В последних своих работах Эйзенштейн с присущим ему вниманием к глубоким связям разных сторон культуры писал, что в эпоху электронных счетных машин и управляемых по радио снарядов, совершающих полет «в дальних сферах других небес», потребуется искусство «совершенно новых, невиданных средств и измерений, далеко за пределами тех паллиативов, которыми на этом пути окажутся и традиционный театр, и традиционная скульптура, и традиционное ... кино ... Надо готовить место в сознании к приходу небывалых новых тем, которые, помноженные на возможности новой техники, потребуют небывалой новой эстетики...» (т. 3: 483). Стремление к созданию нового синкретического искусства вызывало напряженный интерес к проявлениям синкретизма, который (как замечали и ранее ученые, критиковавшие с этой точки зрения идею первобытного синкретизма, Казанский 1926; ср. Флоренский 1921) не был ограничен одним периодом в истории знаковых систем, а циклически возникал и в последующие периоды.

Самый замысел постановки «Валькирии», в известном смысле предварявший позднейшие опыты цветного кино у Эйзенштейна, был направлен на осуществление цветозвукового синкретического действа. Более всего Эйзенштейна в Вагнере заинтересовало напряженное внимание к синтезу искусств, попытка соединения звуковых образов со зрительным. Эйзенштейн многократно называл (т. 2: 200, т. 3: 322 и др.) Вагнера рядом со Скрябиным (Галеев 1967, ср. «Свет и музыка» 1969) в качестве одного из предвестников того синтеза, который он сам надеялся найти в цветовом звуковом кино. Постановку «Валькирии» Эйзенштейн считал важной вехой на пути к цвету в кино (Барнэ 1966: 294).
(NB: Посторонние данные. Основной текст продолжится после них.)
/-- The CPU has work while the block runs and a cycle or an event is left (R179, R206). -/
theorem State.hasWork_cpu_iff (s : State) :
    s.hasWork .cpu = true ↔ s.status = .running ∧ (s.leftCpu ≠ 0 ∨ s.qCpu ≠ []) := by
  simp [State.hasWork, State.left, State.queueLength]

/-- Sound has work while no fault has ended the frame and a tick or an event is left (R179, R212). -/
theorem State.hasWork_sound_iff (s : State) :
    s.hasWork .sound = true ↔ s.aborted = false ∧ (s.leftSound ≠ 0 ∨ s.qSound ≠ []) := by
  simp [State.hasWork, State.left, State.queueLength]

/-- Timer has work while no fault has ended the frame and a tick or an event is left (R179, R212). -/
theorem State.hasWork_timer_iff (s : State) :
    s.hasWork .timer = true ↔ s.aborted = false ∧ (s.leftTimer ≠ 0 ∨ s.qTimer ≠ []) := by
  simp [State.hasWork, State.left, State.queueLength]

/-- A fault ends a frame of sequential dispatch, and nothing else does (R206, R212). -/
theorem State.aborted_eq_false_iff (s : State) :
    s.aborted = false ↔ s.dispatchMode = .concurrent ∨ ∀ f, s.status ≠ .faulted f := by
  unfold State.aborted
  cases s.status <;> cases s.dispatchMode <;> simp

/-- In sequential dispatch the first controller with work moves, in the order CPU, Sound, Timer, and no free value is taken (R183). -/
theorem pickController_sequential {s : State} (h : s.dispatchMode = .sequential) :
    pickController s = ([Ctrl.cpu, .sound, .timer].find? s.hasWork).map fun c => (c, s) := by
  rw [← List.head?_filter, pickController, h, ← State.runnable]
  cases s.runnable <;> rfl

/-- In concurrent dispatch the choice takes one free value (R222). -/
theorem pickController_concurrent {s t : State} {c : Ctrl} (h : s.dispatchMode = .concurrent)
    (hpick : pickController s = some (c, t)) : t = s.countDraw := by
  rw [pickController, h] at hpick
  cases hr : s.runnable with
  | nil => rw [hr] at hpick; cases hpick
  | cons d ds => rw [hr] at hpick; exact (Prod.mk.inj (Option.some.inj hpick)).2.symm

/-- Nobody is picked exactly when nobody has work (R182). -/
theorem pickController_eq_none_iff (s : State) : pickController s = none ↔ ∀ c, s.hasWork c = false := by
  rcases pickController_cases s with ⟨hnone, hidle⟩ | ⟨c, t, hsome, hwork, -⟩
  · exact iff_of_true hnone hidle
  · refine iff_of_false (by rw [hsome]; exact Option.some_ne_none _) fun hidle => ?_
    rw [hidle c] at hwork
    cases hwork

/-- Who is picked has work (R222). -/
theorem hasWork_of_pick {s t : State} {c : Ctrl} (h : pickController s = some (c, t)) : s.hasWork c = true := by
  rcases pickController_cases s with ⟨hnone, -⟩ | ⟨d, u, hsome, hwork, -⟩
  · rw [hnone] at h; cases h
  · rw [hsome] at h; cases h; exact hwork

/-- Sequential dispatch of a running block: the CPU, then Sound, then Timer, then nobody (R183). -/
theorem pickController_sequential_running {s : State} (hseq : s.dispatchMode = .sequential) (hrun : s.status = .running) :
    ((s.leftCpu ≠ 0 ∨ s.qCpu ≠ []) → pickController s = some (.cpu, s)) ∧
    (s.leftCpu = 0 → s.qCpu = [] → (s.leftSound ≠ 0 ∨ s.qSound ≠ []) → pickController s = some (.sound, s)) ∧
    (s.leftCpu = 0 → s.qCpu = [] → s.leftSound = 0 → s.qSound = [] → (s.leftTimer ≠ 0 ∨ s.qTimer ≠ []) →
      pickController s = some (.timer, s)) ∧
    (s.leftCpu = 0 → s.qCpu = [] → s.leftSound = 0 → s.qSound = [] → s.leftTimer = 0 → s.qTimer = [] →
      pickController s = none) := by
  have hgoes : s.aborted = false := s.aborted_eq_false_iff.mpr (.inr (by simp [hrun]))
  have hcpu : s.leftCpu = 0 → s.qCpu = [] → s.hasWork .cpu = false := fun hl hq => by
    rw [← Bool.not_eq_true, s.hasWork_cpu_iff]
    simp [hl, hq]
  have hsound : s.leftSound = 0 → s.qSound = [] → s.hasWork .sound = false := fun hl hq => by
    rw [← Bool.not_eq_true, s.hasWork_sound_iff]
    simp [hl, hq]
  have htimer : s.leftTimer = 0 → s.qTimer = [] → s.hasWork .timer = false := fun hl hq => by
    rw [← Bool.not_eq_true, s.hasWork_timer_iff]
    simp [hl, hq]
  rw [pickController_sequential hseq]
  refine ⟨fun h => ?_, fun hl hq h => ?_, fun hl hq hl' hq' h => ?_, fun hl hq hl' hq' hl'' hq'' => ?_⟩
  · simp [s.hasWork_cpu_iff.mpr ⟨hrun, h⟩]
  · simp [hcpu hl hq, s.hasWork_sound_iff.mpr ⟨hgoes, h⟩]
  · simp [hcpu hl hq, hsound hl' hq', s.hasWork_timer_iff.mpr ⟨hgoes, h⟩]
  · simp [hcpu hl hq, hsound hl' hq', htimer hl'' hq'']

/-- A fault in sequential dispatch leaves no controller to move (R212). -/
theorem pickController_sequential_faulted {s : State} {f : Fault} (hseq : s.dispatchMode = .sequential)
    (hfault : s.status = .faulted f) : pickController s = none := by
  have hends : s.aborted = true := by
    rw [← Bool.not_eq_false, s.aborted_eq_false_iff]
    simp [hseq, hfault]
  rw [pickController_eq_none_iff]
  intro c
  cases c <;> simp [State.hasWork, hends, hfault]

/-- Settles O11: sequential dispatch searches the controllers in order, concurrent dispatch answers one with work, and a fault in sequential
dispatch leaves none. -/
theorem sequentialOrder : Obligations.SequentialOrder := by
  unfold Obligations.SequentialOrder
  intro s
  refine ⟨pickController_sequential_running, fun hconc => ?_, fun f => pickController_sequential_faulted⟩
  have hgoes : s.aborted = false := s.aborted_eq_false_iff.mpr (.inl hconc)
  have hsound := s.hasWork_sound_iff
  have htimer := s.hasWork_timer_iff
  simp only [hgoes, true_and] at hsound htimer
  refine ⟨?_, fun c t hpick => ⟨pickController_concurrent hconc hpick, ?_, ?_, ?_⟩⟩
  · rw [pickController_eq_none_iff, ← s.hasWork_cpu_iff, ← hsound, ← htimer]
    simp only [Bool.not_eq_true]
    exact ⟨fun h => ⟨h .cpu, h .sound, h .timer⟩, fun ⟨hc, hs, ht⟩ c => by cases c <;> assumption⟩
  · rintro rfl
    exact s.hasWork_cpu_iff.mp (hasWork_of_pick hpick)
  · rintro rfl
    exact hsound.mp (hasWork_of_pick hpick)
  · rintro rfl
    exact htimer.mp (hasWork_of_pick hpick)

end Sys2Proof.Machine
end

section
/-!
PROOFS about the instructions of 41_flow.md (`sys`, `ret`, the matching pair of `call` and `ret`), 42_alu.md (`rand`), 43_index_memory.md
(`load` after `save`) and 45_keypad_timers.md (`keyr`, the delay timer, the ticks of the two counters).
-/

namespace Sys2Proof.Machine

/-- The word of a `sys` is its operand, zero extended (R101). -/
theorem encode_sys (nnn : Addr) : encode (.sys nnn) = BitVec.ofNat 16 nnn.toNat := by
  have hlt := nnn.isLt
  apply BitVec.eq_of_toNat_eq
  rw [encode, encodeA_toNat, BitVec.toNat_ofNat, show (0x0 : Nibble).toNat = 0 from rfl]
  omega

/-- `exec` on `sys` (R101). -/
theorem exec_sys (nnn : Addr) (s : State) :
    exec (.sys nnn) s = raise (.fatalDecode (encode (.sys nnn)) s.pcFetch) s := rfl

/-- Settles O12: `sys` raises the fault of an unknown word, with its own. -/
theorem sysIsFatal : Obligations.SysIsFatal := by
  unfold Obligations.SysIsFatal
  intro nnn s
  rw [exec_sys, encode_sys]
  rfl

/-- `ret` when the stack is not empty (R102). -/
theorem exec_ret_of_pop_some {s s' : State} {p : Word} (h : s.pop = some (p, s')) :
    exec .ret s = .next (s'.setPc p) := by
  show execRet s = _
  rw [execRet, h]

/-- `ret` when the stack is empty (R102, R202). -/
theorem exec_ret_of_pop_none {s : State} (h : s.pop = none) : exec .ret s = raise (.stackUnderflow s.pcFetch) s := by
  show execRet s = _
  rw [execRet, h]

/-- `ret` with `k + 1` entries in use goes to entry `k` and leaves `k` in use (R102). -/
theorem exec_ret_of_sp {s : State} {k : Fin 16} (hsp : s.sp.val = k.val + 1) :
    ∃ t, exec .ret s = .next t ∧ t = { s with pc := t.pc, sp := t.sp } ∧ t.pc = s.stack.get k ∧ t.sp.val = k.val := by
  rcases State.pop_cases s with ⟨h0, -⟩ | ⟨j, s', hj, hpop, hframe, hsp'⟩
  · omega
  · obtain rfl : j = k := Fin.ext (by omega)
    refine ⟨_, exec_ret_of_pop_some hpop, ?_, rfl, hsp'⟩
    rw [hframe]
    rfl

/-- Settles O15, by what a pop can do. -/
theorem retPops : Obligations.RetPops := by
  unfold Obligations.RetPops
  intro s
  refine ⟨fun k => exec_ret_of_sp, fun h0 => ?_⟩
  rcases State.pop_cases s with ⟨-, hpop⟩ | ⟨k, s', hk, -⟩
  · exact exec_ret_of_pop_none hpop
  · omega

/-- Settles O16: the `call` leaves its return address in the entry at the old `SP`, which the `ret` pops. -/
theorem returnAfterCall : Obligations.ReturnAfterCall := by
  unfold Obligations.ReturnAfterCall
  intro nnn s t u hroom hcall hsp hstack
  obtain ⟨t', hcall', -, -, hspt, hentries⟩ := (callPushes nnn s).1 hroom
  obtain rfl : t = t' := Host.Outcome.next.inj (hcall.symm.trans hcall')
  have hspu : u.sp.val = s.sp.val + 1 := by rw [hsp, hspt]
  obtain ⟨r, hret, -, hpc, hspr⟩ := exec_ret_of_sp (k := ⟨s.sp.val, hroom⟩) hspu
  refine ⟨r, hret, ?_, Fin.ext hspr⟩
  rw [hpc, hstack _ (by rw [hspu]; exact Nat.lt_succ_self _), hentries, if_pos rfl]

/-- `exec` on `rand` (R133). -/
theorem exec_rand (x : Nibble) (kk : Byte) (s : State) :
    exec (.rand x kk) s = .next (s.setReg x (Config.draw8 s.draws &&& kk)).countDraw := rfl

/-- Settles O23: `rand` is one write of `Vx`, and a bit of an AND is a bit of both. -/
theorem randMasksFreeByte : Obligations.RandMasksFreeByte := by
  unfold Obligations.RandMasksFreeByte
  intro x kk s
  have hx : (s.setReg x (Config.draw8 s.draws &&& kk)).countDraw.reg x = Config.draw8 s.draws &&& kk :=
    State.reg_setReg_same s x _
  refine ⟨_, _, exec_rand x kk s, rfl, rfl, hx, fun k hk => ?_, fun j hj => State.reg_setReg_ne s _ hj⟩
  rw [hx, BitVec.getLsbD_and, Bool.and_eq_true] at hk
  exact hk.2

/-- Settles O28: register `j` goes to the byte at `I + j`, from where it comes back. -/
theorem loadAfterSave : Obligations.LoadAfterSave := by
  unfold Obligations.LoadAfterSave
  intro x s t u hwf hfit hsave hmem hi
  obtain ⟨m, hsave', hstored, -⟩ := exec_save_fits (x := x) hwf hfit
  obtain rfl := Host.Outcome.next.inj (hsave.symm.trans hsave')
  obtain ⟨r, hload, -, hri, hregs⟩ := exec_load_fits (x := x) (s := u) (by rw [hi]; exact hfit)
  refine ⟨r, hload, BitVec.eq_of_toNat_eq ?_, fun j hj => ?_⟩
  · rw [hri, hi, State.setI_i, add_ofNat_toNat_of_le (by omega), Nat.add_assoc]
  · rw [hregs, if_pos hj, State.byteAt, hmem, hi]
    exact hstored j hj

/-- `keyr` with no key recorded halts and goes back to its own address (R164). -/
theorem exec_keyr_of_none {s : State} (h : s.wake = none) (x : Nibble) :
    exec (.keyr x) s = .next { s with halt := true, pc := s.pc - 2 } := by
  have hwait : execKeyr x s = .next ((s.setHalt true).setPc (s.pc - 2)) := by rw [execKeyr, h]
  exact hwait

/-- `keyr` with a key recorded takes it (R164). -/
theorem exec_keyr_of_some {s : State} {k : Fin 16} (h : s.wake = some k) (x : Nibble) :
    exec (.keyr x) s = .next ((s.setReg x (BitVec.ofNat 8 k.val)).setWake none) := by
  show execKeyr x s = _
  rw [execKeyr, h]

/-- A key's number as a byte is the key's number (R164). -/
theorem ofNat_key_toNat (k : Fin 16) : (BitVec.ofNat 8 k.val).toNat = k.val :=
  Nat.mod_eq_of_lt (Nat.lt_trans k.isLt (by decide))

/-- What `keyr` does with a recorded key (R164). -/
theorem exec_keyr_takes {s : State} {k : Fin 16} (h : s.wake = some k) (x : Nibble) :
    ∃ t, exec (.keyr x) s = .next t ∧ t = { s with v := t.v, wake := none } ∧ (t.reg x).toNat = k.val ∧
      ∀ j, j ≠ x → t.reg j = s.reg j := by
  refine ⟨_, exec_keyr_of_some h x, rfl, ?_, fun j hj => State.reg_setReg_ne s _ hj⟩
  rw [State.setWake_reg, State.reg_setReg_same, ofNat_key_toNat]

/-- Settles O34, by whether a key is recorded. -/
theorem keyrWaitsOrConsumes : Obligations.KeyrWaitsOrConsumes := by
  unfold Obligations.KeyrWaitsOrConsumes
  exact fun x s => ⟨fun h => exec_keyr_of_none h x, fun k h => exec_keyr_takes h x⟩

/-- Settles O36: the waiting `keyr` has halted, so the press is recorded and clears `HALT`; the next `keyr` takes it. -/
theorem keyrTakesNextPress : Obligations.KeyrTakesNextPress := by
  unfold Obligations.KeyrTakesNextPress
  intro x key s t hwake hwait
  obtain rfl := Host.Outcome.next.inj (hwait.symm.trans (exec_keyr_of_none hwake x))
  rw [inputEvent_frame]
  obtain ⟨r, hexec, hframe, hx, -⟩ := exec_keyr_takes (k := key) (x := x)
    (s := { s with keypad := writeField s.keypad key.val 1 1, halt := false, wake := some key, pc := s.pc - 2 + 2 }) rfl
  refine ⟨r, hexec, hx, by rw [hframe], by rw [hframe], ?_⟩
  rw [hframe]
  exact BitVec.sub_add_cancel s.pc 2

/-- `exec` on `timerr` (R166). -/
theorem exec_timerr (x : Nibble) (s : State) : exec (.timerr x) s = .next (s.setReg x s.dt) := rfl

/-- `exec` on `timerw` (R167). -/
theorem exec_timerw (x : Nibble) (s : State) : exec (.timerw x) s = .next (s.setDt (s.reg x)) := rfl

/-- Settles O37: one is a write of `Vx`, the other a write of `DT`. -/
theorem delayTimerAccess : Obligations.DelayTimerAccess := by
  unfold Obligations.DelayTimerAccess
  exact fun x s => ⟨⟨_, exec_timerr x s, rfl, fun j => State.reg_setReg s x j s.dt⟩, exec_timerw x s⟩

end Sys2Proof.Machine
end

section
/-!
PROOFS about `draw` (44_display.md R152 to R155): the sprite as a picture, drawn once, drawn twice, and drawn past the end of `MEM`.
-/

namespace Sys2Proof.Machine

/-- The sprite on the screen is the picture of its rows from row 0 on (R150). -/
theorem rowsCover_eq_spriteAt (s : State) (x0 y0 n : Nat) (py : Fin 32) (px : Fin 64) :
    rowsCover s.mem s.i.toNat x0 y0 n 0 py px = spriteAt s x0 y0 n py px := by
  rw [rowsCover, spriteAt, State.byteAt]
  congr 2
  simp only [Nat.zero_le, Nat.zero_add, true_and, and_comm]

/-- A flag byte is 0 or 1 (R120). -/
theorem flagByte_eq_zero_or_one (b : Bool) : flagByte b = 0 ∨ flagByte b = 1 := by cases b <;> decide

/-- A flag byte is 1 when the flag is set (R120). -/
theorem flagByte_eq_one_iff (b : Bool) : flagByte b = 1 ↔ b = true := by cases b <;> decide

/-- What `draw` has written, whether it goes on or faults: the blit in `FB`, and its collision in `VF` (R152, R153). -/
def State.drawn (s : State) (q : Blit) : State := (s.setFb q.fb).setReg 15 (flagByte q.hit)

/-- `draw` when every row is drawn (R153, R155). -/
theorem exec_draw_of_blit {x y n : Nibble} {s : State} {q : Blit}
    (h : blitRows s.mem s.i.toNat (s.reg x).toNat (s.reg y).toNat n.toNat 0 ⟨s.fb, false⟩ = (q, none)) :
    exec (.draw x y n) s = .next ((s.drawn q).pushHost .videoChanged) := by
  show execDraw x y n s = _
  rw [execDraw, effAddr, Nat.add_zero, h]
  rfl

/-- `draw` when a row is out of range (R153). -/
theorem exec_draw_of_blit_fault {x y n : Nibble} {s : State} {q : Blit} {f : Fault}
    (h : blitRows s.mem s.i.toNat (s.reg x).toNat (s.reg y).toNat n.toNat 0 ⟨s.fb, false⟩ = (q, some f)) :
    exec (.draw x y n) s = .next ((s.drawn q).setStatus (.faulted f)) := by
  show execDraw x y n s = _
  rw [execDraw, effAddr, Nat.add_zero, h]
  rfl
Незадолго до смерти в набросках к своей главной книге Эйзенштейн снова вернулся к воспоминанию об этом торжестве стихии огня в спектакле. Эйзенштейн вспоминает о своем разговоре с Крэгом, который излагал ему первоначальную идею своей постановки «Гамлета». Крэг намеревался «сделать двор единой золотой массой, которая в одно золотое облачение включала бы и короля, и королеву, и всех придворных» (GP, «Потоп», 3 IX.1947 г.). От этой идеи Крэг вынужден был отказаться из-за расхождения с Немировичем-Данченко и Станиславским (ср. о технических трудностях реализации идеи Крэга: Станиславский 1928: 594).
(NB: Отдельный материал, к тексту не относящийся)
/-! ## Rules over all operations -/

/-- Who writes what: each register group is unchanged by every operation that is not one of its writers
(10_state.md section 9, with R109 for the power sub-state, log 18), and no operation changes `CFG` (R152) or an
operand register (R9). -/
def Obligations.OnlyTheWritersWrite : Prop :=
  ∀ (i : Instr) (s t : State), exec i s = .next t →
    (i ≠ .readHistogram → t.hist = s.hist ∧ t.histPresent = s.histPresent) ∧
    (i ≠ .readHistogram → i ≠ .validate → t.valid = s.valid) ∧
    (i ≠ .readConfig → t.cfgr = s.cfgr ∧ t.cfgPresent = s.cfgPresent) ∧
    ((∀ x, i ≠ .binbound x) → t.bbout = s.bbout) ∧
    (i ≠ .openSession → t.info = s.info ∧ t.infoPresent = s.infoPresent ∧ t.layout = s.layout) ∧
    ((∀ k, i.kind = some k → k.response ≠ .ack) → t.ack = s.ack) ∧
    (i ≠ .laserOn → i ≠ .laserOff → i ≠ .openSession → t.laser = s.laser) ∧
    (i ≠ .fanOn → i ≠ .fanOff → i ≠ .openSession → t.fan = s.fan) ∧
    (i ≠ .openSession → i ≠ .close → t.session = s.session) ∧
    (i.kind = none → t.xferCount = s.xferCount ∧ t.bus = s.bus ∧ t.answers = s.answers) ∧
    t.op = s.op ∧ t.param = s.param ∧ t.idx = s.idx ∧ t.cfgw = s.cfgw ∧ t.cfg = s.cfg ∧ t.requests = s.requests ∧
    t.txbuf = [] ∧ t.txlen = 0 ∧ t.rxbuf = [] ∧ t.rxlen = 0 ∧ t.txi = 0 ∧ t.rxi = 0

/-- An operation that ends in an error other than ChecksumMismatch leaves every result register, presence
flag, `VALID`, `LAYOUT` and the power sub-state as they were (R129, R130, R131, R133, R136, R137, R158). -/
def Obligations.FailedOperationsKeepTheResults : Prop :=
  ∀ (i : Instr) (s t : State), exec i s = .next t → t.err ≠ .none → t.err ≠ .checksum →
    t.hist = s.hist ∧ t.histPresent = s.histPresent ∧ t.valid = s.valid ∧ t.cfgr = s.cfgr ∧
    t.cfgPresent = s.cfgPresent ∧ t.bbout = s.bbout ∧ t.info = s.info ∧ t.infoPresent = s.infoPresent ∧
    t.layout = s.layout ∧ t.laser = s.laser ∧ t.fan = s.fan

/-- Every bus operation that gets past the gate and the range check starts exactly one exchange, and over any
sequence of operations `XFER_COUNT` grows by the number of them that did (R121). -/
def Obligations.OneExchangePerBusOperation : Prop :=
  (∀ (i : Instr) (s t : State), exec i s = .next t →
    t.xferCount = s.xferCount + reachedExchange i t ∧ t.bus.length = s.bus.length + reachedExchange i t) ∧
  (∀ (n m : Nat) (s t : State), tally n s = some (m, t) → t.xferCount = s.xferCount + m)

/-- `ACK` after an operation with an ACK response (R120). -/
def Obligations.AckIsTheDevicesAnswer : Prop :=
  ∀ (i : Instr) (k : CmdKind) (s t : State), i.kind = some k → k.response = .ack → exec i s = .next t →
    (t.err = .none → ∃ r rest, s.answers = .bytes r :: rest ∧ t.ack = acked s.cfg r) ∧
    (t.err = .transport ∨ t.err = .framing → t.ack = false) ∧
    (t.err = .closed ∨ t.err = .notReady ∨ t.err = .range → t.ack = s.ack)

/-- The session states (R141 to R145): Closed is left by no operation, FirmwareFailed only by CLOSE, Ready is
entered only by a successful OPEN from Uninitialized and left only by CLOSE. -/
def Obligations.SessionTransitions : Prop :=
  ∀ (i : Instr) (s t : State), exec i s = .next t →
    (s.session = .closed → t.session = .closed) ∧
    (s.session = .firmwareFailed → t.session = .firmwareFailed ∨ (i = .close ∧ t.session = .closed)) ∧
    (s.session = .ready → t.session = .ready ∨ (i = .close ∧ t.session = .closed)) ∧
    (t.session = .ready → s.session = .ready ∨
      (i = .openSession ∧ s.session = .uninitialized ∧ t.err = .none ∧ t.layout.isSome = true ∧
        t.laser = .unknown ∧ t.fan = .unknown)) ∧
    (t.session = .firmwareFailed → s.session = .firmwareFailed ∨
      (i = .openSession ∧ s.session = .uninitialized ∧ t.err = .firmware)) ∧
    (t.session = .closed → s.session = .closed ∨ i = .close) ∧
    (t.session = .handshaking → s.session = .handshaking)

/-- The operand registers matter only through the operation they present (R9; 93 U17): with other contents
the same operation ends the same, and they keep what the host wrote. -/
def Obligations.OperandRegistersAreOnlyReadAtTheStart : Prop :=
  ∀ (i : Instr) (s t : State) (o : BitVec 4) (p x : Int) (c : ConfigW), exec i s = .next t →
    exec i { s with op := o, param := p, idx := x, cfgw := c } = .next { t with op := o, param := p, idx := x, cfgw := c }

/-- Bytes past the expected length are ignored when `STRICT_LEN` is false (R33, R84). -/
def Obligations.SurplusBytesAreIgnored : Prop :=
  ∀ (i : Instr) (k : CmdKind) (s : State) (r tail : List Byte) (rest : List Answer),
    i.kind = some k → Admitted i s → s.cfg.strictLen = false → s.cfg.rlen k ≤ r.length →
    exec i { s with answers := .bytes (r ++ tail) :: rest } = exec i { s with answers := .bytes r :: rest }

/-- A toggle is never suppressed: LASER_ON twice makes two exchanges with the same bytes (R35, R161). -/
def Obligations.RepeatedToggleIsSentAgain : Prop :=
  ∀ (s : State) (a b : List Byte) (rest : List Answer), s.session = .ready →
    s.answers = .bytes a :: .bytes b :: rest → Accepted s.cfg .laserOn a → Accepted s.cfg .laserOn b →
    ∃ t u, exec .laserOn s = .next t ∧ exec .laserOn t = .next u ∧
      t.ack = acked s.cfg a ∧ u.ack = acked s.cfg b ∧ u.xferCount = s.xferCount + 2 ∧
      ∃ call, call.out = s.cfg.lead .laserOn ∧ u.bus = call :: call :: s.bus

/-! ## The validator and the trimmer as functions -/

/-- `sum16` (R99): the true sum mod 65536, at most 1048560; a 16-bit accumulator that drops carries gives the
same; the order of the additions does not matter. -/
def Obligations.Sum16IsTheSumModulo65536 : Prop :=
  ∀ bin : Vector U16 16,
    (sum16 bin).toNat = binSum bin % 65536 ∧ binSum bin ≤ 1048560 ∧
    sum16 bin = bin.toList.foldl (· + ·) 0 ∧
    ∀ other : Vector U16 16, bin.toList.Perm other.toList → sum16 other = sum16 bin

/-- `trim` (R94): `lo` is the least index of a byte not in `WS` (the length if there is none), `hi` one more
than the greatest, or `lo`; the default `WS` is the six ASCII whitespace codes, without the zero byte. -/
def Obligations.TrimFindsTheEnds : Prop :=
  ∀ (ws raw : List Byte), ∃ lo hi, trim ws raw = (lo, hi) ∧ lo ≤ hi ∧ hi ≤ raw.length ∧
    (∀ i b, i < lo → raw[i]? = some b → b ∈ ws) ∧
    (∀ b, raw[lo]? = some b → b ∉ ws) ∧
    (∀ i b, hi ≤ i → raw[i]? = some b → b ∈ ws) ∧
    (lo < hi → ∃ b, raw[hi - 1]? = some b ∧ b ∉ ws) ∧
    ((∀ b ∈ raw, b ∈ ws) → lo = raw.length ∧ hi = raw.length) ∧
    Cfg.defaults.ws = [0x09, 0x0A, 0x0B, 0x0C, 0x0D, 0x20] ∧ (0x00 : Byte) ∉ Cfg.defaults.ws
end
От этой пластически сходной идеи Эйзенштейн отличал аналогичные построения в собственной постановке «Валькирии», «шедшие, однако, совершенно безотносительно к этому и выраставшие из совсем иных мотивов...», а именно – «из принципа связи “всего со всем” в сценическом разрешении этого спектакля. Ведь игра и движение действующих лиц переливалась и на активную игру декораций – хотя бы... цветовая игра рефлексов в тон прощания Вотана, или нюансы красно-голубых мотивов огня в тон ходу музыки в “Feuerzauber”. Да и само искание зрительного эквивалента музыке – основное в сценическом разрешении – вообще ведь тоже целиком в среде этих соображений» (GP).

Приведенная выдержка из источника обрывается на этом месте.